Electronic – Offsetting a differential amplifier to remove the need for a dual supply

adccontrol systemdc-offsetdifferentialoperational-amplifier

I'm developing two similar circuits that will enable me to differentiate the X and Y coordinates from a segmented photo-diode (Four segments). These coordinates will be dependent upon the position of a laser spot falling onto the surface of the segmented photo-diode. I hope to obtain a value between (0-5V) for X and (0-5V) for Y.

Quadrant Photodiode

The circuit I based my design upon used a dual supply (+5/-5V). In my application I am using a micro-controller with a 5V rail. The design would also benefit from a single supply if the output was a value between 0 and 5V as it would be compatible with micro-controller's ADC input range. I would therefore like to run the circuit from a single supply and use a rail-to-rail op-amp to to remove the need for extra circuitry.

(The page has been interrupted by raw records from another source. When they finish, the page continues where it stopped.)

/-- PWR: the level in effect and the change of level (`levelFrom` to `levelTo`), a LEVEL held under R597; the requests to the
regulators; the sleep state, the step, the sleep commands that wait under R601 (the first is the one that is entering); the
level that the wake restores, whether WAKE_DONE is due, whether the sequence belongs to a reset (R617); limp; REFUSE; domains
on, waiting for power-good, and failed in this sequence; WAKE_FAIL_N low, a WAKE_FAIL that waits for the event tree (R609). -/
structure Pwr where
  levelNow  : BitVec 2 := 0
  levelTo   : BitVec 2 := 0
  levelFrom : BitVec 2 := 0
  moving    : Bool := false
  heldLevel : Option (BitVec 2) := none
  regL      : PmbReq := {}
  regF      : PmbReq := {}
  st        : SleepSt := .run
  step      : WakeStep := .none
  entries   : List SleepSt := []
  wakeLevel : BitVec 2 := 0
  waking    : Bool := false
  fromReset : Bool := false
  limp      : Bool := false
  refuse    : BitVec 3 := 0
  on        : BitVec 34 := BitVec.allOnes 34
  waitGood  : BitVec 34 := 0
  dead      : BitVec 34 := 0
  failPin   : Bool := false
  failHeld  : Bool := false
deriving DecidableEq, Repr

/-- BOOT_STAT.STATE. -/
inductive BootSt where
  | idle | loading | running | failed | held
deriving DecidableEq, Repr

/-- What the boot keeps of a boot header (R622). -/
structure BootHdr where
  allCores : Bool
  logEn    : Bool
  bist     : Bool
  imgLen   : Word
  load     : Word
  entry    : Word
  version  : Word
  logBase  : BitVec 12
  logSect  : BitVec 12
  memCfg   : List Byte
  digest   : List Byte
deriving DecidableEq, Repr

/-- RST: the cause, the straps, RESET_N low, VSEL absent, the boot (steps running and ended, the copy in use, its
header), a DEV_RST or watchdog reset that waits for the log flush (R615). -/
structure Rst where
  cause    : BitVec 3 := 1
  straps   : BitVec 5 := 0
  inReset  : Bool := false
  unpowered : Bool := false
  boot     : BootSt := .loading
  steps    : List Nat := [1]
  ended    : List Nat := []
  cause0   : BitVec 4 := 0
  cause1   : BitVec 4 := 0
  copy     : Bool := false
  noSfdp   : Bool := false
  torn     : Bool := false
  hdr      : Option BootHdr := none
  devWait  : Option (BitVec 3) := none
deriving DecidableEq, Repr

/-- BIST_STAT.STATE. -/
inductive BistSt where
  | idle | running | passed | failed | busy
deriving DecidableEq, Repr

/-- SYS: the self-test (R628): STATE, whether a test runs, and its target. -/
structure Sys where
  bist   : BistSt := .idle
  active : Bool := false
  kind   : Nat := 0
  index  : Nat := 0
deriving DecidableEq, Repr

/-- Instructions of the test access port (R653). -/
inductive Tap where
  | idcode | bypass | sample
  | other (code : Nat)
deriving DecidableEq, Repr

/-- HIF: the PCIe link, MSI-X enable and function mask of the configuration space, the messages that the PBA holds in
the order in which they became due (R639); the shelf bus: read latch (R31), write holder (R33), write buffer (R646),
BANK, read effects that the mirror does not yet show (R645), pages whose new content the mirror has not yet taken (R58);
the flash command in progress and whether it has begun (R650), the optics transaction, JTAG and the instruction of its port. -/
structure Hif where
  l0       : Bool := false
  width    : BitVec 3 := 0
  speed    : BitVec 3 := 0
  d3       : Bool := false
  msixEn   : Bool := false
  funcMask : Bool := false
  pba      : List Nat := []
  latch    : Option (Nat × BitVec 16) := none
  holder   : Option (Nat × BitVec 16) := none
  wbuf     : List (Nat × Word) := []
  bank     : Bool := false
  early    : List Nat := []
  mirPend  : List Nat := []
  flashOp  : Option (Nat × Nat × Nat) := none
  flashRun : Bool := false
  flashRes : BitVec 3 := 0
  i2cOp    : Option Word := none
  i2cRes   : BitVec 2 := 0
  jtag     : Bool := false
  tap      : Tap := .idcode
deriving DecidableEq, Repr

/-- Levels of input pins that a rule reads: OSC_READY, LOS of each channel, the 156.25 MHz
references. -/
structure Pins where
  oscReady   : Bool := true
  los        : Vector Bool 4 := Vector.replicate 4 false
  ref156     : Bool := true
deriving DecidableEq, Repr

/-- Counts of time: device time of the line and the fabric die in 2^-16 ns (R509), `flow`, device time less every step
(R459), nanoseconds of the main reference since reset (R548), the RTC with the time towards its next count in 1/64 ns
(R526), and the remainders of the line and fabric counter in 10^-12 of 2^-16 ns (R510). -/
structure Clock where
  line : Nat := 0
  fab  : Nat := 0
  flow : Nat := 0
  mono : Nat := 0
  rtc  : Nat := 0
  rtcNs : Nat := 0
  remL : Int := 0
  remF : Int := 0
deriving DecidableEq, Repr

/-! ### Packets (R339, R342, R359, R389) -/

/-- The fields of a leaf (R359). -/
structure Leaf where
  act     : Nat := 0
  qtype   : Bool := false
  queue   : Nat := 0
  polEn   : Bool := false
  policer : Nat := 0
  flow    : Nat := 0
  rcOfs   : Nat := 0
  rcEntry : Nat := 0
  tc      : Nat := 0
  cntEn   : Bool := false
  cntIdx  : Nat := 0
  ruleId  : Nat := 0
deriving DecidableEq, Repr

/-- A packet in the packet path or in a queue: its number in the model, its source, its stored length S (R390), its bytes,
its ingress stamp (R529), its place in the order of its pipeline (R341), what parsing found (R342, R349), its epoch
(R369), its leaf, why it goes to the exception queue (CAUSE of R561; 0: it does not), the mark of a FORWARD_COPY, its
buffer (R389), its queue (R391), whether a scheduler has selected it, the tag of a transmit stamp (R530), and the forced steps of
time taken before its ingress (R531). -/
structure Pkt where
  id     : Nat := 0
  src    : Nat := 0
  len    : Nat := 0
  data   : List Byte := []
  stamp  : Nat := 0
  ord    : Nat := 0
  pass   : Nat := 0
  fb     : Bool := false
  deep   : Bool := false
  mal    : Bool := false
  frag   : Bool := false
  pf     : BitVec 4 := 0
  key    : List Byte := List.replicate 64 0
  hdrs   : List (Nat × Nat) := []
  epoch  : Option (Fin 16) := none
  leaf   : Leaf := {}
  flowId : Nat := 0
  exc    : Nat := 0
  copy   : Bool := false
  hdl    : Option Nat := none
  queue  : Nat := 0
  sel    : Bool := false
  tsTag  : Option Nat := none
  steps  : Nat := 0
deriving DecidableEq, Repr

/-! ### LRX (chapter 4) -/

/-- RX_STAT.STATE (R109). -/
inductive RxSt where
  | off | waitLight | acquire | track | held | doze
deriving DecidableEq, Repr

/-- CAL_STAT.STATE. -/
inductive CalSt where
  | idle | waiting | running | done | refused | aborted
deriving DecidableEq, Repr

/-- The factory set of R117. -/
def factorySet : Adapt := ⟨150, 8, (List.range 31).map (fun i => if i = 8 then 0x0FF else 0), 0⟩

/-- A receive chain: its state, PLANNED, the detector, CDR_LOCK, the adaptive state and the trained defaults; `past`: the adaptive
states that blocks of the last 160 ns replaced, newest first, with the time of each (R114); `frozen`: a detection has frozen the gain
(R125); when the held state's age began and when a doze began (nanoseconds of the main reference), the group of the multiframe at
which a planned hold or a doze began, how many groups its dark span or its run has, and the dark groups, counted from 0, in which a
calibration step ran (R126, R128, R136); GRID_MISMATCH of the present hold, the calibration pass, the trims in effect by step and
those that wait for the next group boundary (R139), and whether LQ_LOW and RATE_OOR may be raised again. -/
structure Rx where
  st       : RxSt := .off
  planned  : Bool := false
  armed    : Bool := false
  openS    : Bool := false
  lock     : Bool := false
  cur      : Adapt := factorySet
  dflt     : Adapt := factorySet
  defValid : Bool := false
  past     : List (Nat × Adapt) := []
  frozen   : Bool := false
  ageFrom  : Nat := 0
  dozeAt   : Nat := 0
  start    : Nat := 0
  span     : Nat := 0
  calGrps  : List Nat := []
  mismatch : Bool := false
  cal      : CalSt := .idle
  calSteps : Nat := 0
  trims    : SMap Word := []
  trimWait : Option (Nat × Word) := none
  lqLow    : Bool := false
  rateOor  : Bool := false
deriving DecidableEq, Repr
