def layoutBPQ_0 : List FieldRow := [
  ⟨0x040, 1, 0x4, 0, 1, .rw, 0, 0, 0⟩,
  ⟨0x044, 1, 0x4, 0, 1, .ro, 0, 0, 0⟩,
  ⟨0x044, 1, 0x4, 4, 4, .ro, 0, 0, 0⟩,
  ⟨0x100, 4, 0x80, 0, 3, .rw, 0, 0, 0⟩,
  ⟨0x100, 4, 0x80, 4, 2, .rw, 0, 0, 2⟩,
  ⟨0x100, 4, 0x80, 6, 1, .rw, 1, 0, 0⟩,
  ⟨0x100, 4, 0x80, 7, 1, .rw, 1, 0, 0⟩,
  ⟨0x100, 4, 0x80, 8, 1, .rw, 1, 0, 0⟩,
  ⟨0x100, 4, 0x80, 9, 1, .rw, 0, 0, 0⟩,
  ⟨0x100, 4, 0x80, 10, 1, .rw, 0, 0, 0⟩,
  ⟨0x100, 4, 0x80, 12, 2, .rw, 0, 0, 0⟩,
  ⟨0x100, 4, 0x80, 16, 2, .rw, 2, 0, 2⟩,
  ⟨0x100, 4, 0x80, 20, 1, .rw, 0, 0, 0⟩,
  ⟨0x104, 4, 0x80, 0, 1, .wo, 0, 0, 0⟩,
  ⟨0x104, 4, 0x80, 1, 1, .wo, 0, 0, 0⟩,
  ⟨0x104, 4, 0x80, 2, 1, .wo, 0, 0, 0⟩,
  ⟨0x104, 4, 0x80, 3, 1, .wo, 0, 0, 0⟩,
  ⟨0x104, 4, 0x80, 4, 1, .wo, 0, 0, 0⟩,
  ⟨0x108, 4, 0x80, 0, 4, .ro, 0, 0, 0⟩,
  ⟨0x108, 4, 0x80, 4, 3, .ro, 0, 0, 0⟩,
  ⟨0x108, 4, 0x80, 8, 2, .ro, 0, 0, 0⟩,
  ⟨0x108, 4, 0x80, 10, 1, .ro, 0, 0, 0⟩,
  ⟨0x108, 4, 0x80, 11, 1, .ro, 0, 0, 0⟩,
  ⟨0x108, 4, 0x80, 12, 3, .ro, 0, 0, 0⟩,
  ⟨0x108, 4, 0x80, 16, 10, .w1c, 0, 0, 0⟩,
  ⟨0x10C, 4, 0x80, 0, 15, .rw, 9216, 1518, 16384⟩,
  ⟨0x10C, 4, 0x80, 16, 3, .rw, 0, 0, 5⟩,
  ⟨0x110, 4, 0x80, 0, 2, .rw, 0, 0, 2⟩,
  ⟨0x110, 4, 0x80, 2, 3, .rw, 0, 0, 0⟩,
  ⟨0x110, 4, 0x80, 8, 3, .rw, 0, 0, 0⟩,
  ⟨0x110, 4, 0x80, 16, 16, .rw, 65535, 1, 0⟩,
  ⟨0x114, 4, 0x80, 0, 16, .rw, 0, 0, 0⟩,
  ⟨0x114, 4, 0x80, 16, 16, .rw, 0, 0, 0⟩,
  ⟨0x118, 4, 0x80, 0, 1, .ro, 0, 0, 0⟩,
  ⟨0x118, 4, 0x80, 8, 8, .ro, 0, 0, 0⟩,
  ⟨0x118, 4, 0x80, 16, 1, .ro, 0, 0, 0⟩]

def layoutBPQ_1 : List FieldRow := [
  ⟨0x118, 4, 0x80, 24, 8, .ro, 0, 0, 0⟩,
  ⟨0x11C, 4, 0x80, 0, 16, .ro, 0, 0, 0⟩,
  ⟨0x11C, 4, 0x80, 16, 16, .ro, 0, 0, 0⟩,
  ⟨0x120, 4, 0x80, 0, 1, .rw, 0, 0, 0⟩,
  ⟨0x120, 4, 0x80, 1, 1, .rw, 0, 0, 0⟩,
  ⟨0x120, 4, 0x80, 16, 16, .rw, 64, 0, 0⟩,
  ⟨0x124, 4, 0x80, 0, 1, .rw, 1, 0, 0⟩,
  ⟨0x124, 4, 0x80, 1, 1, .rw, 1, 0, 0⟩,
  ⟨0x124, 4, 0x80, 2, 1, .rw, 1, 0, 0⟩,
  ⟨0x124, 4, 0x80, 4, 1, .rw, 1, 0, 0⟩,
  ⟨0x124, 4, 0x80, 5, 1, .rw, 1, 0, 0⟩,
  ⟨0x124, 4, 0x80, 6, 1, .rw, 0, 0, 0⟩,
  ⟨0x128, 4, 0x80, 0, 6, .rw, 0, 0, 32⟩,
  ⟨0x128, 4, 0x80, 8, 6, .rw, 8, 0, 48⟩,
  ⟨0x128, 4, 0x80, 16, 4, .rw, 8, 0, 0⟩,
  ⟨0x130, 4, 0x80, 0, 32, .ctr, 0, 0, 0⟩,
  ⟨0x134, 4, 0x80, 0, 32, .ctr, 0, 0, 0⟩,
  ⟨0x138, 4, 0x80, 0, 32, .ctr, 0, 0, 0⟩,
  ⟨0x13C, 4, 0x80, 0, 32, .ctr, 0, 0, 0⟩,
  ⟨0x140, 4, 0x80, 0, 32, .ctr, 0, 0, 0⟩,
  ⟨0x144, 4, 0x80, 0, 32, .ctr, 0, 0, 0⟩,
  ⟨0x148, 4, 0x80, 0, 32, .ctr, 0, 0, 0⟩,
  ⟨0x14C, 4, 0x80, 0, 32, .ctr, 0, 0, 0⟩,
  ⟨0x150, 4, 0x80, 0, 32, .ctr, 0, 0, 0⟩,
  ⟨0x154, 4, 0x80, 0, 32, .ctr, 0, 0, 0⟩,
  ⟨0x158, 4, 0x80, 0, 32, .ctr, 0, 0, 0⟩,
  ⟨0x15C, 4, 0x80, 0, 32, .ctr, 0, 0, 0⟩,
  ⟨0x160, 4, 0x80, 0, 32, .ctr, 0, 0, 0⟩,
  ⟨0x164, 4, 0x80, 0, 32, .ctr, 0, 0, 0⟩,
  ⟨0x168, 4, 0x80, 0, 32, .ctr, 0, 0, 0⟩,
  ⟨0x16C, 4, 0x80, 0, 32, .ctr, 0, 0, 0⟩,
  ⟨0x170, 4, 0x80, 0, 32, .ctr, 0, 0, 0⟩]

/-- The field tables of page BPQk. -/
def layoutBPQ : List FieldRow := layoutBPQ_0 ++ layoutBPQ_1

def layoutLMC_0 : List FieldRow := [
  ⟨0x040, 1, 0x4, 0, 10, .rw, 100, 10, 1000⟩,
  ⟨0x044, 1, 0x4, 0, 16, .wo, 0, 0, 0⟩,
  ⟨0x044, 1, 0x4, 16, 5, .wo, 0, 0, 0⟩,
  ⟨0x044, 1, 0x4, 21, 5, .wo, 0, 0, 0⟩,
  ⟨0x044, 1, 0x4, 26, 2, .wo, 0, 0, 0⟩,
  ⟨0x044, 1, 0x4, 31, 1, .wo, 0, 0, 0⟩,
  ⟨0x048, 1, 0x4, 0, 16, .ro, 0, 0, 0⟩,
  ⟨0x048, 1, 0x4, 16, 1, .ro, 0, 0, 0⟩,
  ⟨0x048, 1, 0x4, 17, 1, .ro, 0, 0, 0⟩,
  ⟨0x100, 8, 0x80, 0, 1, .rw, 0, 0, 0⟩,
  ⟨0x100, 8, 0x80, 1, 1, .rw, 0, 0, 0⟩,
  ⟨0x100, 8, 0x80, 2, 5, .rw, 0, 0, 0⟩,
  ⟨0x100, 8, 0x80, 7, 1, .rw, 0, 0, 0⟩,
  ⟨0x100, 8, 0x80, 8, 1, .rw, 1, 0, 0⟩,
  ⟨0x100, 8, 0x80, 9, 1, .rw, 0, 0, 0⟩,
  ⟨0x100, 8, 0x80, 10, 1, .rw, 0, 0, 0⟩,
  ⟨0x100, 8, 0x80, 11, 1, .rw, 0, 0, 0⟩,
  ⟨0x100, 8, 0x80, 12, 1, .rw, 0, 0, 0⟩,
  ⟨0x100, 8, 0x80, 13, 3, .rw, 0, 0, 5⟩,
  ⟨0x100, 8, 0x80, 16, 2, .rw, 0, 0, 0⟩,
  ⟨0x104, 8, 0x80, 0, 1, .ro, 0, 0, 0⟩,
  ⟨0x104, 8, 0x80, 1, 1, .ro, 0, 0, 0⟩,
  ⟨0x104, 8, 0x80, 2, 1, .ro, 0, 0, 0⟩,
  ⟨0x104, 8, 0x80, 3, 1, .ro, 0, 0, 0⟩,
  ⟨0x104, 8, 0x80, 4, 1, .ro, 0, 0, 0⟩,
  ⟨0x104, 8, 0x80, 5, 1, .ro, 0, 0, 0⟩,
  ⟨0x104, 8, 0x80, 8, 14, .ro, 0, 0, 0⟩,
  ⟨0x104, 8, 0x80, 24, 7, .w1c, 0, 0, 0⟩,
  ⟨0x108, 8, 0x80, 0, 16, .rw, 0, 0, 0⟩,
  ⟨0x108, 8, 0x80, 16, 16, .rw, 0, 0, 0⟩,
  ⟨0x10C, 8, 0x80, 0, 16, .rw, 65535, 1, 0⟩,
  ⟨0x10C, 8, 0x80, 16, 16, .rw, 16, 0, 0⟩,
  ⟨0x110, 8, 0x80, 0, 32, .ctr, 0, 0, 0⟩,
  ⟨0x114, 8, 0x80, 0, 32, .ctr, 0, 0, 0⟩,
  ⟨0x118, 8, 0x80, 0, 32, .ctr, 0, 0, 0⟩,
  ⟨0x11C, 8, 0x80, 0, 32, .ctr, 0, 0, 0⟩]

def layoutLMC_1 : List FieldRow := [
  ⟨0x120, 8, 0x80, 0, 32, .ctr, 0, 0, 0⟩,
  ⟨0x124, 8, 0x80, 0, 32, .ctr, 0, 0, 0⟩,
  ⟨0x128, 8, 0x80, 0, 32, .ctr, 0, 0, 0⟩,
  ⟨0x12C, 8, 0x80, 0, 32, .ctr, 0, 0, 0⟩,
  ⟨0x130, 8, 0x80, 0, 32, .ctr, 0, 0, 0⟩,
  ⟨0x134, 8, 0x80, 0, 32, .ctr, 0, 0, 0⟩,
  ⟨0x138, 8, 0x80, 0, 32, .ctr, 0, 0, 0⟩,
  ⟨0x13C, 8, 0x80, 0, 32, .ctr, 0, 0, 0⟩,
  ⟨0x140, 8, 0x80, 0, 32, .ctr, 0, 0, 0⟩,
  ⟨0x144, 8, 0x80, 0, 32, .ctr, 0, 0, 0⟩,
  ⟨0x148, 8, 0x80, 0, 32, .ctr, 0, 0, 0⟩]

/-- The field tables of page LMC. -/
def layoutLMC : List FieldRow := layoutLMC_0 ++ layoutLMC_1

def layoutTCL : List FieldRow := [
  ⟨0x040, 1, 0x4, 0, 1, .rw, 0, 0, 0⟩,
  ⟨0x040, 1, 0x4, 1, 1, .rw, 0, 0, 0⟩,
  ⟨0x040, 1, 0x4, 2, 1, .rw, 1, 0, 0⟩,
  ⟨0x040, 1, 0x4, 3, 1, .rw, 1, 0, 0⟩,
  ⟨0x040, 1, 0x4, 4, 1, .rw, 1, 0, 0⟩,
  ⟨0x040, 1, 0x4, 5, 1, .rw, 0, 0, 0⟩,
  ⟨0x044, 1, 0x4, 0, 16, .rw, 1000, 10, 0⟩,
  ⟨0x048, 1, 0x4, 0, 7, .ro, 0, 0, 0⟩,
  ⟨0x04C, 1, 0x4, 0, 16, .ro, 0, 0, 0⟩,
  ⟨0x050, 1, 0x4, 0, 32, .ro, 0, 0, 0⟩,
  ⟨0x054, 1, 0x4, 0, 30, .ro, 0, 0, 0⟩,
  ⟨0x060, 1, 0x4, 0, 1, .rw, 0, 0, 0⟩,
  ⟨0x060, 1, 0x4, 1, 1, .rw, 0, 0, 0⟩,
  ⟨0x060, 1, 0x4, 2, 1, .rw, 1, 0, 0⟩,
  ⟨0x064, 1, 0x4, 0, 19, .rw, 100000, 1, 500000⟩,
  ⟨0x064, 1, 0x4, 20, 12, .rw, 0, 0, 0⟩,
  ⟨0x068, 1, 0x4, 0, 1, .rw, 0, 0, 0⟩,
  ⟨0x068, 1, 0x4, 1, 3, .rw, 0, 0, 0⟩,
  ⟨0x068, 1, 0x4, 8, 8, .rw, 37, 0, 0⟩,
  ⟨0x070, 4, 0x4, 0, 27, .rw, 10000000, 1, 125000000⟩,
  ⟨0x070, 4, 0x4, 31, 1, .rw, 0, 0, 0⟩,
  ⟨0x080, 1, 0x4, 0, 32, .ctr, 0, 0, 0⟩,
  ⟨0x084, 1, 0x4, 0, 32, .ctr, 0, 0, 0⟩,
  ⟨0x088, 1, 0x4, 0, 32, .ctr, 0, 0, 0⟩,
  ⟨0x08C, 1, 0x4, 0, 32, .ctr, 0, 0, 0⟩]

def layoutCPU : List FieldRow := [
  ⟨0x040, 8, 0x4, 0, 10, .rw, 0, 0, 511⟩,
  ⟨0x060, 1, 0x4, 6, 17, .rw, 0, 0, 0⟩,
  ⟨0x064, 1, 0x4, 0, 4, .rw, 10, 4, 12⟩,
  ⟨0x064, 1, 0x4, 4, 12, .rw, 0, 0, 0⟩,
  ⟨0x064, 1, 0x4, 16, 5, .rw, 0, 0, 0⟩,
  ⟨0x068, 1, 0x4, 0, 12, .ro, 0, 0, 0⟩,
  ⟨0x06C, 1, 0x4, 0, 12, .rw, 0, 0, 0⟩,
  ⟨0x070, 1, 0x4, 0, 32, .rw, 0, 0, 0⟩,
  ⟨0x074, 1, 0x4, 0, 8, .rw, 0, 0, 0⟩,
  ⟨0x078, 1, 0x4, 0, 17, .rw, 0, 64, 65536⟩,
  ⟨0x07C, 1, 0x4, 0, 1, .wo, 0, 0, 0⟩,
  ⟨0x07C, 1, 0x4, 1, 1, .wo, 0, 0, 0⟩,
  ⟨0x07C, 1, 0x4, 2, 1, .wo, 0, 0, 0⟩,
  ⟨0x07C, 1, 0x4, 3, 14, .wo, 0, 0, 0⟩,
  ⟨0x080, 1, 0x4, 0, 1, .ro, 0, 0, 0⟩,
  ⟨0x080, 1, 0x4, 1, 1, .ro, 0, 0, 0⟩,
  ⟨0x084, 1, 0x4, 0, 16, .rw, 0, 0, 0⟩,
  ⟨0x090, 1, 0x4, 0, 32, .ctr, 0, 0, 0⟩,
  ⟨0x094, 1, 0x4, 0, 32, .ctr, 0, 0, 0⟩,
  ⟨0x098, 1, 0x4, 0, 32, .ctr, 0, 0, 0⟩]

def layoutTSK : List FieldRow := [
  ⟨0x040, 1, 0x4, 0, 1, .rw, 0, 0, 0⟩,
  ⟨0x044, 1, 0x4, 0, 12, .rw, 0, 0, 0⟩,
  ⟨0x048, 1, 0x4, 0, 5, .rw, 31, 0, 0⟩,
  ⟨0x048, 1, 0x4, 8, 1, .rw, 0, 0, 0⟩,
  ⟨0x048, 1, 0x4, 9, 1, .rw, 0, 0, 0⟩,
  ⟨0x048, 1, 0x4, 15, 1, .rw, 0, 0, 0⟩,
  ⟨0x048, 1, 0x4, 16, 8, .rw, 255, 0, 0⟩,
  ⟨0x04C, 1, 0x4, 0, 32, .rw, 0, 0, 0⟩,
  ⟨0x050, 1, 0x4, 0, 32, .rw, 0, 0, 0⟩,
  ⟨0x054, 1, 0x4, 0, 1, .ro, 1, 0, 0⟩,
  ⟨0x058, 1, 0x4, 0, 12, .wo, 0, 0, 0⟩,
  ⟨0x058, 1, 0x4, 16, 5, .wo, 0, 0, 0⟩,
  ⟨0x05C, 1, 0x4, 0, 12, .wo, 0, 0, 0⟩]

def layoutCMT : List FieldRow := [
  ⟨0x040, 1, 0x4, 0, 8, .wo, 0, 0, 0⟩,
  ⟨0x044, 1, 0x4, 0, 8, .wo, 0, 0, 0⟩,
  ⟨0x048, 1, 0x4, 0, 8, .wo, 0, 0, 0⟩,
  ⟨0x04C, 1, 0x4, 0, 8, .wo, 0, 0, 0⟩,
  ⟨0x050, 1, 0x4, 0, 8, .ro, 0, 0, 0⟩,
  ⟨0x050, 1, 0x4, 8, 4, .ro, 0, 0, 0⟩,
  ⟨0x050, 1, 0x4, 12, 4, .ro, 0, 0, 0⟩,
  ⟨0x050, 1, 0x4, 16, 4, .ro, 0, 0, 0⟩,
  ⟨0x054, 10, 0x4, 0, 8, .rw, 0, 0, 0⟩,
  ⟨0x080, 4, 0x4, 0, 8, .ro, 0, 0, 0⟩,
  ⟨0x080, 4, 0x4, 8, 3, .ro, 0, 0, 0⟩,
  ⟨0x080, 4, 0x4, 11, 1, .ro, 0, 0, 0⟩,
  ⟨0x080, 4, 0x4, 12, 11, .ro, 0, 0, 0⟩,
  ⟨0x080, 4, 0x4, 23, 1, .ro, 0, 0, 0⟩,
  ⟨0x080, 4, 0x4, 24, 4, .ro, 0, 0, 0⟩,
  ⟨0x090, 4, 0x4, 0, 7, .ro, 0, 0, 0⟩,
  ⟨0x0A0, 1, 0x4, 0, 32, .ctr, 0, 0, 0⟩,
  ⟨0x0A4, 1, 0x4, 0, 32, .ctr, 0, 0, 0⟩,
  ⟨0x0A8, 1, 0x4, 0, 32, .ctr, 0, 0, 0⟩,
  ⟨0x0AC, 1, 0x4, 0, 16, .rw, 100, 0, 0⟩]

I've tried a few different simulations where I've attempted to offset the output by 2.5V using a simple voltage divider, but the results are not what I expected.

Simulation

Can somebody explain to me why the result is this way and what I can do to obtain a 2.5V output when inputs (A, B, C and D) are 0V.

Best Answer

If you connect A, B, C and D to ground (through the four voltage sources), you're putting R3 and R4 in parallel, and also R5, R6 and R9. You end up with a noninverting amplifier with a gain of 3 (defined by R1, R3 and R4) being fed by a voltage of 5V / 4 = 1.25V (defined by R5, R6, R8 and R9). So naturally, the output voltage is 3.75V, more or less.

But to answer the question about what you should be doing will require more information about what you're trying to accomplish. Are you trying to come up with a single output that indicates how far "off center" the laser spot is on the 4-quadrant detector?

Why are you modeling the photodiodes as voltage sources in the first place? Current sources would make much more sense.


A normal difference amplifier for voltages looks like this:

schematic

simulate this circuit – Schematic created using CircuitLab

Vref sets the output voltage for a "zero difference" input. In order to work correctly, R1 = R2 and R3 = R4.

Note that the components in the dashed box on the left are the Thevenin equivalent of the components in the box on the right — which is what it appears you were trying to do with your R8 and R9.


Hmm. After rereading the question and its comments, I think I see what you're doing. You're trying to combine the outputs of all four diodes to determine, say, the up/down position of the laser spot, and the same circuit with a different combination of inputs to determine left/right. (So your fundamental error was that your R1 should be 10k rather than 20k. Do you see why?)

It would be much simpler to just rotate the sensor by 45° and use, for example, A and C only for up/down and B and D only for left/right.